- **Problem details**
Word for word, give again the lines of the material below, from the one holding "lets through. -/" to the last, with nothing added.
--- Stored data Enclosed Below ---
-- ==== Sys2Proof/Machine/Dispatch.lean ====
section
/-! DEFINITION. Machine/Dispatch.lean: one arm per command. -/
namespace Sys2Proof.Machine
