-- ==== Sys2Proof/Certificates/Slice0/Obligations.lean ====
section
/-! DEFINITION. Certificates/Slice0/Obligations.lean: the statements for the provers. A statement about a command names
the state it starts from and says which next state its command gives; `elapse t s` is the state at the command's own
tick. -/
open Sys2Proof Sys2Proof.Machine

/-! ## The queue, reset and the machine as a whole -/

/-- One step takes the command at the front of the queue and runs it on the state with the queue's rest. -/
def Obligations.StepRunsFrontCommand : Prop :=
  ∀ (c : Instr) (rest : List Instr) (s : State), s.pending = c :: rest → step s = exec c { s with pending := rest }

/-- With no command waiting, one edge of the counting clock passes (R65; the model's choice, log entry 2): TIMEBASE holds,
or counts 1 tick of Fast 38.4, or 1 or 2 of Fast 19.2, or 1171.875 of slow content, and nothing but the clocks and the
write-combining buffer changes. -/
def Obligations.IdleStepCountsOneEdge : Prop :=
  ∀ s : State, s.pending = [] →
    ∃ s', step s = .next s' ∧
      s' = { s with clk := s'.clk, nv := { s.nv with buf := s'.nv.buf } } ∧
      (tbRuns s = false → s' = s) ∧
      (tbRuns s = true → s.clk.content = .fast38 → s'.clk.tb = s.clk.tb + 1) ∧
      (tbRuns s = true → s.clk.content = .fast19 → s.pwr.st = .run ∨ s.pwr.st = .graze → s'.clk.tb = s.clk.tb + 1) ∧
      (tbRuns s = true → s.clk.content = .fast19 → s.pwr.st = .pen ∨ s.pwr.st = .watch → s'.clk.tb = s.clk.tb + 2) ∧
      (tbRuns s = true → s.clk.content = .slow →
        8 * s'.clk.tb.toNat + s'.clk.frac = (8 * s.clk.tb.toNat + s.clk.frac + 9375) % (8 * 2 ^ 64))

/-- What the register maps give registers at reset, on the BLV-8128. -/
def Obligations.ResetRegisters : Prop :=
  State.reset.part = .blv8128 ∧ State.reset.pending = [] ∧ State.reset.pwr.st = .run ∧
  regGet 0x0000 State.reset = 0xBE018128 ∧
  fld PWR_HINT_TOL.TOL_US State.reset = 0xFFFFFFFF ∧ fld PWR_HINT_KEEP.KEEP State.reset = 0 ∧
  fld PWR_CTL.IDLE_US State.reset = 20 ∧
  fld LFE_CARRIER.F_HZ State.reset = 125000 ∧
  fld UHF_CH0_FREQ.F_KHZ State.reset = 433620 ∧ fld UHF_CH1_FREQ.F_KHZ State.reset = 434220 ∧
  fld RNG_STATUS.STATE State.reset = 0 ∧
  fld LGR_CTL.SEAL_S State.reset = 60 ∧ fld LGR_CTL.FULL_WARN State.reset = 90 ∧
  fld LCY_CTL.SVC_MAX State.reset = 240 ∧ fld MON_CTL.IDLE_S State.reset = 300 ∧
  (∀ n < 128, fld (LFE_CHn_CFG.DUTY n) State.reset = 64 ∧ fld (LFE_CHn_CFG.EN n) State.reset = 0) ∧
  (∀ n < 32, (qp n State.reset).enabled = false ∧ (qp n State.reset).quiesced = true)

/-- The machine right after reset is safe: its memories, its records and its register file are in canonical form, its
lists have their lengths, and its pads show nothing they may not. -/
def Obligations.ResetIsSafe : Prop := memorySafe State.reset ∧ shaped State.reset ∧ linesSafe State.reset

/-- Every step keeps the pads safe: the coexistence lines rise only with UHF_COEX_CTL.EN (R215), the amplifier is on and
the antenna switch on transmit only while the UHF radio transmits (R220), and the CAN transceiver leaves standby only
while the CAN port works (R291). -/
def Obligations.StepKeepsLinesSafe : Prop :=
  ∀ s s' : State, linesSafe s → step s = .next s' → linesSafe s'
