/-- The state after an attempt's record: recorded, and the monitor as it was but for its nonce and its output. -/
theorem attempt_recorded (ok : Bool) {x : State} (hr : x.nv.ledgerReady = true) :
    let y := append 0x53 (b2n ok) 0 (attempted ok x)
    Recorded [] [MON_CNT.reg, CRY_PKE_CNT.reg, CRY_CNT1.reg] x y ∧ quietMon y = { x.mon with nonce := none, out := [] } ∧
      ∀ f : Field, f.off = MON_CNT.reg → fld f y = fld f x := by
  intro y
  obtain ⟨hrec, hmon⟩ := attempted_recorded ok x
  have hready : (attempted ok x).nv.ledgerReady = true := hrec.ledgerReady.trans hr
  have happ : Recorded [] [] (attempted ok x) y := Recorded.append _ _ _ _ hready
  refine ⟨hrec.trans (happ.mono (List.nil_subset _) (List.nil_subset _)), ?_, fun f hf => ?_⟩
  · have hecho : Echoed (attempted ok x) y := .append _ _ _ _ hready
    refine Eq.trans hecho ?_
    rw [quietMon, hmon]
  · have h1 : fld f y = fld f (attempted ok x) := happ.fld f (by rw [hf]; decide)
    have h2 : RegsKept [CRY_PKE_CNT.reg, CRY_CNT1.reg] x (attempted ok x) := by
      have h3 : RegsKept [CRY_PKE_CNT.reg, CRY_CNT1.reg] x
          (if (x.mon.nonce.isSome && (fleetKey x).isSome) = true then countVerify ok x else x) := by
        split
        · unfold countVerify
          dsimp only
          split
          · exact .bump _ _ (by decide)
          · exact RegsKept.trans (b := bump CRY_PKE_CNT.VERIFY x) (.bump _ _ (by decide)) (.bump _ _ (by decide))
        · exact .refl _ x
      exact ⟨fun off ho => h3.keeps off ho, fun hw => h3.wf hw⟩
    exact h1.trans (h2.fld f (by rw [hf]; decide))

/-- An attempt passes when its nonce is fresh and the fleet key verifies it (R425). -/
theorem unlockOk_iff (sig : Bytes) (x : State) : unlockOk sig x = true ↔
    ∃ n since key, x.mon.nonce = some (n, since) ∧ now x < since + secTicks 60 ∧ fleetKey x = some key ∧
      ecdsaVerify key (sha256 (unlockMsg n)) sig = true := by
  unfold unlockOk
  constructor
  · intro h
    split at h
    · next n since key hn hk =>
      simp only [Bool.and_eq_true, decide_eq_true_eq] at h
      exact ⟨n, since, key, hn, h.1, hk, h.2⟩
    · cases h
  · rintro ⟨n, since, key, hn, hlt, hk, hv⟩
    simp only [hn, hk, hlt, hv, decide_true, Bool.and_self]

/-- An attempt (R425). -/
theorem monUnlock_attempts (hl : live s = true) (hm : memorySafe s) (hserve : monServes s = true) {sig : Bytes}
    (hlen : sig.length = 64) (hlock : s.mon.lockout = none) (hr : s.nv.ledgerReady = true) :
    let ok : Prop := ∃ n x key, s.mon.nonce = some (n, x) ∧ now (elapse t s) < x + secTicks 60 ∧ fleetKey s = some key ∧
      ecdsaVerify key (sha256 (unlockMsg n)) sig = true
    ∃ s', exec (.monUnlock t sig) s = .next s' ∧ s'.mon.nonce = none ∧ s'.mon.lastCmd = now (elapse t s) ∧
      recordsOnly [] [MON_CNT.reg, CRY_PKE_CNT.reg, CRY_CNT1.reg] (elapse t s) s' ∧
      (ok → s'.mon.unlocked = true ∧ s'.mon.fails = 0 ∧ s'.mon.lockout = none ∧ s'.mon.out.take 2 = ["bv> ", "OK"] ∧
        fld MON_CNT.UNLOCKS s' = sat MON_CNT.UNLOCKS.width (fld MON_CNT.UNLOCKS s + 1)) ∧
      (¬ ok → s'.mon.unlocked = s.mon.unlocked ∧ s'.mon.fails = min (s.mon.fails + 1) 3 ∧
        s'.mon.lockout = (if s.mon.fails < 2 then none else some (now (elapse t s))) ∧
        s'.mon.out.take 2 = ["bv> ", "ERR 21"] ∧
        fld MON_CNT.UNLOCK_FAIL s' = sat MON_CNT.UNLOCK_FAIL.width (fld MON_CNT.UNLOCK_FAIL s + 1)) := by
  intro ok
  let x : State := lineBegun (elapse t s)
  let b : Bool := unlockOk sig x
  let y : State := append 0x53 (b2n b) 0 (attempted b x)
  let z : State := if b then unlockPasses y else unlockFails y
  have hxmon : x.mon = { s.mon with lastCmd := now (elapse t s) } := by
    rw [← elapse_mon t s]
    rfl
  have hxkey : fleetKey x = fleetKey s := by
    rw [← elapse_fleetKey t s]
    rfl
  have hok : b = true ↔ ok := by
    show unlockOk sig x = true ↔ _
    rw [unlockOk_iff, hxmon, hxkey]
    rfl
  have hwf0 : Regs.wf (elapse t s) = true := memorySafe_elapse_wf hm t
  have hxrec : Recorded [] [MON_CNT.reg, CRY_PKE_CNT.reg, CRY_CNT1.reg] (elapse t s) x := by
    have h1 : Recorded [] [MON_CNT.reg, CRY_PKE_CNT.reg, CRY_CNT1.reg] (elapse t s)
        { elapse t s with mon := { (elapse t s).mon with lastCmd := now (elapse t s) } } :=
      ⟨rfl, RegsKept.of_eq _ rfl rfl, HostKept.of_eq rfl rfl, ArrayKept.of_eq _ rfl rfl, rfl⟩
    exact h1.trans (.bump _ _ (by decide))
  obtain ⟨hyrec, hymon, hyfld⟩ := attempt_recorded b (x := x) ((elapse_nv_ledgerReady t s).trans hr)
  have hnow : now y = now (elapse t s) := by
    have h1 : y.clk = x.clk := hyrec.clk
    rw [now, h1]
    rfl
  rw [hxmon] at hymon
  have hfields : y.mon.nonce = none ∧ y.mon.lastCmd = now (elapse t s) ∧ y.mon.unlocked = s.mon.unlocked ∧
      y.mon.fails = s.mon.fails ∧ y.mon.lockout = none :=
    ⟨(congrArg Mon.nonce hymon :), (congrArg Mon.lastCmd hymon :), (congrArg Mon.unlocked hymon :),
      (congrArg Mon.fails hymon :), (congrArg Mon.lockout hymon :).trans hlock⟩
  obtain ⟨hnonce, hlast, hunlocked, hfails, hlockout⟩ := hfields
  have hywf : Regs.wf y = true := (hxrec.trans hyrec).regs.wf hwf0
  have hcnt : ∀ f : Field, f.off = MON_CNT.reg → MON_CNT.COMMANDS.apart f = true → fld f y = fld f s := by
    intro f hf hapart
    rw [hyfld f hf]
    exact (fld_setFld_apart MON_CNT.COMMANDS f (by decide) hapart _ _ hwf0).trans (elapse_fld f t s)
  have hzrec : Recorded [] [MON_CNT.reg, CRY_PKE_CNT.reg, CRY_CNT1.reg] y z := by
    have hmon : ∀ m : Mon, Recorded [] [MON_CNT.reg, CRY_PKE_CNT.reg, CRY_CNT1.reg] y { y with mon := m } := fun m =>
      ⟨rfl, RegsKept.of_eq _ rfl rfl, HostKept.of_eq rfl rfl, ArrayKept.of_eq _ rfl rfl, rfl⟩
    have hsay : ∀ (w : State) (ls : List String), Recorded [] [MON_CNT.reg, CRY_PKE_CNT.reg, CRY_CNT1.reg] w
        (answer ls w) := by
      intro w ls
      have hline : ∀ (l : String) (v : State), Recorded [] [MON_CNT.reg, CRY_PKE_CNT.reg, CRY_CNT1.reg] v (say l v) :=
        fun l v => ⟨rfl, RegsKept.of_eq _ rfl rfl, HostKept.of_eq rfl rfl, ArrayKept.of_eq _ rfl rfl, rfl⟩
      refine Recorded.trans ?_ (hline "bv> " _)
      induction ls generalizing w with
      | nil => exact .refl w
      | cons l ls ih => exact (hline l w).trans (ih _)
    unfold z
    split
    · exact ((hmon _).trans (Recorded.bump MON_CNT.UNLOCKS _ (by decide))).trans (hsay _ _)
    · exact ((hmon _).trans (Recorded.bump MON_CNT.UNLOCK_FAIL _ (by decide))).trans (hsay _ _)
  have hall : Recorded [] [MON_CNT.reg, CRY_PKE_CNT.reg, CRY_CNT1.reg] (elapse t s) z := (hxrec.trans hyrec).trans hzrec
  have hset : settles z (finish z) := finish_settles_recorded hl (congrArg Lgr.hostWait (elapse_lgr t s))
    (elapse_fold t s) hall
  have hrun : exec (.monUnlock t sig) s = .next (finish z) := by
    refine (serveLine_served (monUnlock sig) hl hserve).trans ?_
    have hnone : ¬ (lineBegun (elapse t s)).mon.lockout.isSome = true := by
      rw [show (lineBegun (elapse t s)).mon = _ from hxmon, hlock]
      decide
    rw [monUnlock, if_neg (not_not.mpr hlen), if_neg hnone]
    rfl
  refine ⟨_, hrun, ?_, ?_, recordsOnly_settles (hall.recordsOnly rfl rfl rfl) hset, fun h => ?_, fun h => ?_⟩
  · rw [settles_mon hset]
    unfold z
    split
    · exact hnonce
    · exact hnonce
  · rw [settles_mon hset]
    unfold z
    split
    · exact hlast
    · exact hlast
  · have hz : z = unlockPasses y := if_pos (hok.mpr h)
    rw [hz] at hset ⊢
    rw [settles_mon hset, settles_fld hset]
    refine ⟨rfl, rfl, hlockout, rfl, ?_⟩
    refine (fld_bump_same MON_CNT.UNLOCKS (by decide) _ hywf).trans ?_
    exact congrArg (fun k => sat MON_CNT.UNLOCKS.width (k + 1)) (hcnt MON_CNT.UNLOCKS rfl (by decide))
  · have hz : z = unlockFails y := if_neg (fun hb => h (hok.mp hb))
    rw [hz] at hset ⊢
    rw [settles_mon hset, settles_fld hset]
    refine ⟨hunlocked, congrArg (fun k => min (k + 1) 3) hfails, ?_, rfl, ?_⟩
    · show (if y.mon.fails + 1 ≥ 3 then some (now y) else none) = _
      rw [hfails, hnow]
      by_cases h2 : s.mon.fails < 2
      · rw [if_neg (by omega), if_pos h2]
      · rw [if_pos (by omega), if_neg h2]
    · refine (fld_bump_same MON_CNT.UNLOCK_FAIL (by decide) _ hywf).trans ?_
      exact congrArg (fun k => sat MON_CNT.UNLOCK_FAIL.width (k + 1)) (hcnt MON_CNT.UNLOCK_FAIL rfl (by decide))

/-! ## The end of an unlock and of a lockout -/

/-- MON_IDLE_TIMEOUT (R425). -/
theorem monIdleTimeout_ends (hl : live s = true) (hu : s.mon.unlocked = true) :
    (s.mon.lastCmd + secTicks (fld MON_CTL.IDLE_S s) ≤ now (elapse t s) →
      ∃ s', exec (.monIdleTimeout t) s = .next s' ∧
        settles { elapse t s with mon := { s.mon with unlocked := false } } s') ∧
    (now (elapse t s) < s.mon.lastCmd + secTicks (fld MON_CTL.IDLE_S s) →
      ∃ s', exec (.monIdleTimeout t) s = .next s' ∧ settles (elapse t s) s') := by
  constructor
  · intro hdue
    refine ⟨finish { elapse t s with mon := { s.mon with unlocked := false } }, ?_, line_settles (t := t) hl rfl rfl⟩
    refine (command_live t _ s hl).trans ?_
    rw [onlyIf, if_pos (by simpa [hu] using hdue), endUnlock, elapse_mon]
  · intro hdue
    refine ⟨finish (elapse t s), ?_, line_settles (t := t) hl rfl rfl⟩
    refine (command_live t _ s hl).trans ?_
    rw [onlyIf, if_neg (by simpa [hu] using hdue)]

/-- MON_LOCKOUT_END (R425). -/
theorem monLockoutEnd_ends (hl : live s = true) {x : Nat} (hx : s.mon.lockout = some x) :
    (x + secTicks 300 ≤ now (elapse t s) →
      ∃ s', exec (.monLockoutEnd t) s = .next s' ∧
        settles { elapse t s with mon := { s.mon with lockout := none, fails := 0 } } s') ∧
    (now (elapse t s) < x + secTicks 300 → ∃ s', exec (.monLockoutEnd t) s = .next s' ∧ settles (elapse t s) s') := by
  have hx' : (elapse t s).mon.lockout = some x := by rw [elapse_mon, hx]
  constructor
  · intro hdue
    refine ⟨finish { elapse t s with mon := { s.mon with lockout := none, fails := 0 } }, ?_,
      line_settles (t := t) hl rfl rfl⟩
    refine (command_live t _ s hl).trans ?_
    rw [hx']
    simp only [onlyIf, decide_eq_true hdue, if_true]
    rw [endLockout, elapse_mon]
  · intro hdue
    refine ⟨finish (elapse t s), ?_, line_settles (t := t) hl rfl rfl⟩
    refine (command_live t _ s hl).trans ?_
    rw [hx']
    simp only [onlyIf, decide_eq_false (Nat.not_le.mpr hdue)]
    rfl

end

/-- Settles O59: a nonce, an attempt, and the ends of an unlock and of a lockout. -/
theorem monitorUnlocks : Obligations.MonitorUnlocks := by
  unfold Obligations.MonitorUnlocks
  intro s t hl hm hsh
  refine ⟨fun hserve => ⟨fun hlock hst => monUnlockNonce_draws hl hserve hlock hst,
      fun hlock => ⟨monUnlockNonce_refused hl hserve hlock, fun sig hlen => monUnlock_refused hl hserve hlock hlen⟩,
      fun sig hlen => monUnlock_badArg hl hserve hlen,
      fun sig hlen hlock hr => monUnlock_attempts hl hm hserve hlen hlock hr⟩,
    fun hserve => serveLine_unserved _ hl hserve, fun hu => monIdleTimeout_ends hl hu, fun x hx => monLockoutEnd_ends hl hx⟩

end Sys2Proof.Machine
end

section
/-! SUPPORT. The monitor's commands. -/
namespace Sys2Proof.Machine

section
variable {s : State} {t : Nat}

/-! ## Lines -/

/-- The monitor's access does not hang on the tick, nor on the line's own count. -/
theorem lineBegun_monAllowed (t : Nat) (s : State) : monAllowed (lineBegun (elapse t s)) = monAllowed s := by
  have h1 : lcState (lineBegun (elapse t s)) = lcState s := elapse_lcState t s
  have h2 : (lineBegun (elapse t s)).mon.unlocked = s.mon.unlocked := (congrArg Mon.unlocked (elapse_mon t s) :)
  rw [monAllowed, monAllowed, monOpen, monOpen, h1, h2]

/-- A line of a command that access lets through. -/
theorem lockedLine_allowed (k : State → State) (hl : live s = true) (hserve : monServes s = true)
    (ha : monAllowed s = true) : command t (lockedLine k) s = .next (finish (k (lineBegun (elapse t s)))) := by
  refine (serveLine_served _ hl hserve).trans ?_
  rw [if_pos ((lineBegun_monAllowed t s).trans ha)]

/-- A line that an answer ends, and what it leaves. -/
theorem answer_settles (hl : live s = true) (ls : List String) {x : State} (hlgr : x.lgr = s.lgr) (hfold : x.fold = s.fold) :
    settles { x with mon := { x.mon with out := "bv> " :: (ls.reverse ++ x.mon.out) } } (finish (answer ls x)) := by
  rw [answer_eq]
  exact finish_settles_of s _ hl hlgr hfold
--- End of Enclosed Stored data ---
- **Final answer**
/-- A line of a command that access lets through. -/
theorem lockedLine_allowed (k : State → State) (hl : live s = true) (hserve : monServes s = true)
    (ha : monAllowed s = true) : command t (lockedLine k) s = .next (finish (k (lineBegun (elapse t s)))) := by
  refine (serveLine_served _ hl hserve).trans ?_
  rw [if_pos ((lineBegun_monAllowed t s).trans ha)]

/-- A line that an answer ends, and what it leaves. -/
theorem answer_settles (hl : live s = true) (ls : List String) {x : State} (hlgr : x.lgr = s.lgr) (hfold : x.fold = s.fold) :
    settles { x with mon := { x.mon with out := "bv> " :: (ls.reverse ++ x.mon.out) } } (finish (answer ls x)) := by
  rw [answer_eq]
  exact finish_settles_of s _ hl hlgr hfold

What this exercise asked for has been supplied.